Questa pianta fa parte delle Clusinacee e produce una resina arancione che una volta era usata come pigmento in polvere.

Inoltre va detto che la buccia del frutto è utilizzata da secoli dalle popolazioni asiatiche in quanto considerata il migliore brucia-grassi naturale, per via della sua capacità di inibire l’assorbimento e l’accumulo del tessuto adiposo. 

Proprietà 

La garcinia possiede alcuni principi attivi come l’acido idrossicitrico. La scorza del frutto di questa pianta contiene polisaccaridi, carotenoidi, flavonoidi, e vitamine oltre a pectine e all’acido idrossicitrico (HCA) che ha la capacità di bloccare l’enzima TAP citratoliasi che tradotto, in sostanza, significa metabolizzare meglio i grassi.

Questa è la proprietà prima della Garcinia, ovvero la capacità di eliminare i grassi in eccesso nell’organismo. Inoltre parlando di acido idrossicitrico, trattiamo di un acido molto raro in natura. Questo perché il principio attivo di cui parliamo ha la capacità di bloccare la sintesi del colesterolo.

Pensate che l’assunzione di questa pianta permette di ridurre trigliceridi e colesterolo del 30% partendo dagli zuccheri. Oltre a questa proprietà ha funzione lassativa secondarie, agendo in aiuto del fegato nello smaltire i grassi.

Oltre a ciò riescono a ridurre il senso di fame attraverso l’energia accumulata dalla demolizione completa dei grassi. Queste qualità fanno si che la Garcinia, evitando che si formi accumulo di tessuto adiposo, sia spesso consigliata in caso di obesità, per la sua proprietà dimagrante e coadiuvante nel controllo del peso.

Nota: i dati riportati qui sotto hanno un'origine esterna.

/-- Discards a task (R349). -/
def discardTask (s : State) (t : Nat) : State :=
  match s.tasks.get? t with
  | none => s
  | some k =>
    let s := endTaskLane (cutRound s t) k
    let s := dropTaskAccs s t
    unbatch { s with tasks := s.tasks.del t, queue := s.queue.filter (fun e => e.payload != .task t) } t

/-- Abort of a task (R349): descendants are discarded, its buffer, registrations and marks dropped, and it is
queued again. A task in frontier mode is never aborted. -/
def abortTask (s : State) (t : Nat) : State :=
  match s.tasks.get? t with
  | none => s
  | some k =>
    if k.frontier then s
    else
      let s := forAll (descendants s s.tasks.length t) (cutRound s t) (fun d s => discardTask s d)
      let s := endTaskLane s k
      let s := dropTaskAccs s t
      let s := unbatch s t
      s.setTask t (fun k => { k with state := if k.state = TaskState.transit then TaskState.transit else TaskState.queued,
                                     slot := false, buf := [], reads := [], drain := [] })

/-- A task retires poisoned (R351, R352), with every descendant. -/
def poisonTask (s : State) (t : Nat) : State :=
  let retire (s : State) (u : Nat) : State :=
    match s.tasks.get? u with
    | none => s
    | some k =>
      let s := logEvent s k.die 0x0006 2 0xFF k.ident k.ts
      let s := s.setLaunch k.launch (fun l => { l with poisoned := if l.poisoned.isNone then some k.ident else l.poisoned })
      discardTask s u
  forAll (t :: descendants s s.tasks.length t) s (fun u s => retire s u)

/-! ### Taking a fault -/

/-- Results of a group that are still to be written, lock waits apart (R64). -/
def resultsPending (s : State) (g : Group) : Bool := g.pend.any (fun p => (s.lockReqs.get? p.tok).isNone)

/-- The split `si` of a group enters the handler (R281). A park state of that split is kept (R402). -/
def enterSplit (g : Group) (si : Nat) (engine : Bool) (c : Cause) (eval : Dword) : Group :=
  match g.splits.get? si with
  | none => g
  | some sp =>
    { g with handler := true, causeEngine := engine, cause := c.code, epc := sp.pc, eval := eval,
             savedEm := sp.em, held := (g.splits.filter (fun p => p.1 != si)).map (·.2.uid),
             entry := sp.park.map (fun p => (sp.pc, p, none)), inflight := [],
             splits := g.splits.put si { sp with pc := g.tvec, park := none } }

/-- R281: the handler is entered, or the block ends. In a checked launch both groups of the pair enter (R284). -/
def enterHandler (s : State) (gid si : Nat) (engine : Bool) (c : Cause) (eval : Dword) : State :=
  match s.groups.get? gid with
  | none => s
  | some g =>
    let pc := ((g.splits.get? si).map (·.pc)).getD 0
    if g.handler || g.tvec == 0 || (g.splits.get? si).isNone then terminate s g.blk c pc
    else
      let s := s.setGroup gid (fun g => enterSplit g si engine c eval)
      if isPrimary s gid g then s.setGroup (gid + 32) (fun g => enterSplit g si engine c eval) else s

/-- A fault attributed to speculative lanes is deferred (R350): each lane ends and its task is marked. -/
def deferFault (s : State) (gid : Nat) (g : Group) (lanes : LaneMask) : State :=
  forAll ((lanesOf lanes).filter (laneSpec s g)) s (fun l s =>
    match g.tasks.get? l with
    | none => s
    | some t =>
      match s.tasks.get? t with
      | none => s
      | some k =>
        let s := endTaskLane s { k with gid := gid, lane := l }
        s.setTask t (fun k => { k with state := .marked }))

Quindi si può dire che la Garcinia sia una di quelle piante con una qualità ben mirata, quella della riduzione della sintesi di acidi grassi e lipidi, riduzione del deposito di lipidi nel tessuto adiposo e riduzione dell’appetito.

Uso

L’uso è prettamente interno. Con 500-1000 mg al giorno di estratto secco sottoforma di compresse o capsule, normalmente consigliate in due somministrazioni a metà mattina e a metà pomeriggio.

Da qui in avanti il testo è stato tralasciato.